Downloading data for 2016-06-11 00:00:00...
Downloading data for 2016-06-18 00:00:00...
Downloading data for 2016-06-25 00:00:00...
Downloading data for 2017-05-06 00:00:00...
Downloading data for 2017-05-13 00:00:00...
Downloading data for 2017-05-20 00:00:00...
Downloading data for 2017-05-27 00:00:00...
Downloading data for 2017-06-03 00:00:00...
Downloading data for 2017-06-10 

#### 2. Combine CSVs into a single .pkl to be cleaned.

In [29]:
raw_master_df.to_pickle('processed_data/raw_mta_turnstile_data_mayjune_20152020.pkl')

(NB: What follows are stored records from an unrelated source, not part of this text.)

-- ==== Sys2Proof/Decode.lean ====
section
/-! DEFINITION. The words of the opcode table. spec/opcode_table.json gives bits to no row (every row's fields are
empty), so no word spells a command. -/

namespace Sys2Proof

/-- The command that a word of the table spells: none, for the table gives no row any bits. -/
def decodeTableWord (nbits w : Nat) : Option Instr :=
  match nbits, w with
  | _, _ => none

end Sys2Proof
end

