-- ==== Sys2Proof/Machine/Bits.lean ====
section
/-! DEFINITION. Bit-field, saturation and byte-order helpers used by every unit. R4 numbers bits from the least
significant; R3 makes registers and records little-endian and packet fields big-endian (network order). -/

namespace Sys2Proof.Machine

/-- Bits `[lo+w-1 : lo]` of `v` (R4). -/
def bits (v lo w : Nat) : Nat := v >>> lo % 2 ^ w

/-- `v` with bits `[lo+w-1 : lo]` replaced by `x`. -/
def setBits (v lo w x : Nat) : Nat :=
  v - (bits v lo w) * 2 ^ lo + (x % 2 ^ w) * 2 ^ lo

/-- Bit `n` of `v`. -/
def bit (v n : Nat) : Bool := v.testBit n

/-- A Boolean as a one-bit field. -/
def b2n (b : Bool) : Nat := if b then 1 else 0

/-- `v` with bit `n` set to `b`. -/
def setBit (v n : Nat) (b : Bool) : Nat := setBits v n 1 (b2n b)

/-- Saturating addition in a field of `w` bits: "saturates" of the register tables. -/
def satAdd (w v n : Nat) : Nat := min (v + n) (2 ^ w - 1)

/-- Addition modulo `2^w`: "modulo 2^32" of the register tables. -/
def wrapAdd (w v n : Nat) : Nat := (v + n) % 2 ^ w

/-- The value that acts for a field whose 0 "acts as" another value. -/
def orWhenZero (v d : Nat) : Nat := if v = 0 then d else v

/-- `v` as a signed number of `w` bits. -/
def toSigned (w v : Nat) : Int := if 2 ^ (w - 1) ≤ v % 2 ^ w then (v % 2 ^ w : Int) - 2 ^ w else (v % 2 ^ w : Int)

/-- A signed number as the bits of a field of `w` bits. -/
def ofSigned (w : Nat) (v : Int) : Nat := (v % (2 ^ w : Int)).toNat

/-- Division rounding up. -/
def ceilDiv (a b : Nat) : Nat := (a + b - 1) / b

/-- The bytes as one number, most significant byte first (network order, R3). -/
def beNat (bs : Bytes) : Nat := bs.foldl (fun a b => a * 256 + b.toNat) 0

/-- The bytes as one number, least significant byte first (R3). -/
def leNat : Bytes → Nat
  | [] => 0
  | b :: bs => b.toNat + 256 * leNat bs

/-- 32-bit words as one number, the first word lowest. -/
def leWords : List Nat → Nat
  | [] => 0
  | w :: ws => w % 2 ^ 32 + 2 ^ 32 * leWords ws

/-- The `n` low bytes of `v`, least significant first (R3). -/
def toLe : Nat → Nat → Bytes
  | 0, _ => []
  | n + 1, v => BitVec.ofNat 8 v :: toLe n (v / 256)

/-- The `n` low bytes of `v`, most significant first (network order, R3). -/
def toBe (n v : Nat) : Bytes := (toLe n v).reverse

/-- Little-endian 32-bit word at byte offset `o`; bytes beyond the end read 0. -/
def le32 (bs : Bytes) (o : Nat) : Nat := leNat ((bs.drop o).take 4)

/-- Little-endian 64-bit word at byte offset `o`. -/
def le64 (bs : Bytes) (o : Nat) : Nat := leNat ((bs.drop o).take 8)

/-- A list with element `i` replaced; unchanged when `i` is out of range. -/
def listSet {α : Type} : List α → Nat → α → List α
  | [], _, _ => []
  | _ :: xs, 0, v => v :: xs
  | x :: xs, n + 1, v => x :: listSet xs n v

/-- The index of the first element that satisfies `p`. -/
def firstIdx {α : Type} (p : α → Bool) : List α → Option Nat
  | [] => none
  | x :: xs => if p x then some 0 else (firstIdx p xs).map (· + 1)

/-- The indexes below `n` that satisfy `p`, rising. -/
def idxsBelow (n : Nat) (p : Nat → Bool) : List Nat := (List.range n).filter p

/-- The population count of the low `w` bits. -/
def popCount : Nat → Nat → Nat
  | 0, _ => 0
  | w + 1, v => (if v.testBit w then 1 else 0) + popCount w v

/-- CRC-32 of the Ethernet FCS over a byte sequence (R247): the four bytes follow the sequence, lowest first. -/
def crc32 (bs : Bytes) : Nat :=
  (bs.foldl (fun c b => (List.range 8).foldl (fun c _ => if c % 2 = 1 then (c / 2) ^^^ 0xEDB88320 else c / 2) (c ^^^ b.toNat))
    0xFFFFFFFF) ^^^ 0xFFFFFFFF

/-- CRC-16 of R250: polynomial x^16 + x^12 + x^5 + 1, initial value 0xFFFF, no reflection, no final inversion. -/
def crc16 (bs : Bytes) : Nat :=
  bs.foldl (fun c b => (List.range 8).foldl (fun c _ =>
    if 32768 ≤ c then ((c * 2) % 65536) ^^^ 0x1021 else c * 2) (c ^^^ (b.toNat * 256))) 0xFFFF

/-- A natural put in its place in a rising list. -/
def insertN (x : Nat) : List Nat → List Nat
  | [] => [x]
  | y :: ys => if x ≤ y then x :: y :: ys else y :: insertN x ys

/-- A list of naturals in rising order. -/
def sortN : List Nat → List Nat
  | [] => []
  | x :: xs => insertN x (sortN xs)

/-- The sum of a list of naturals. -/
def sumN (l : List Nat) : Nat := l.foldl (· + ·) 0

/-- The largest of a list of naturals, 0 when empty. -/
def maxN (l : List Nat) : Nat := l.foldl max 0

end Sys2Proof.Machine
end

#### 3. Clean the data set.
- change datatypes of columns
- look for N/As
- high level summaries

In [31]:
df_mta_raw = pd.read_pickle('processed_data/raw_mta_turnstile_data_mayjune_20152020.pkl')
df_mta_raw.head()

Unnamed: 0,C/A,UNIT,SCP,STATION,LINENAME,DIVISION,DATE,TIME,DESC,ENTRIES,EXITS
0,A002,R051,02-00-00,LEXINGTON AVE,NQR456,BMT,04/25/2015,00:00:00,REGULAR,5106770,1729635
1,A002,R051,02-00-00,LEXINGTON AVE,NQR456,BMT,04/25/2015,04:00:00,REGULAR,5106810,1729649
2,A002,R051,02-00-00,LEXINGTON AVE,NQR456,BMT,04/25/2015,08:00:00,REGULAR,5106835,1729680
3,A002,R051,02-00-00,LEXINGTON AVE,NQR456,BMT,04/25/2015,12:00:00,REGULAR,5106961,1729784
4,A002,R051,02-00-00,LEXINGTON AVE,NQR456,BMT,04/25/2015,16:00:00,REGULAR,5107250,1729858


#### 4. Create a cleaned .pkl for analysis.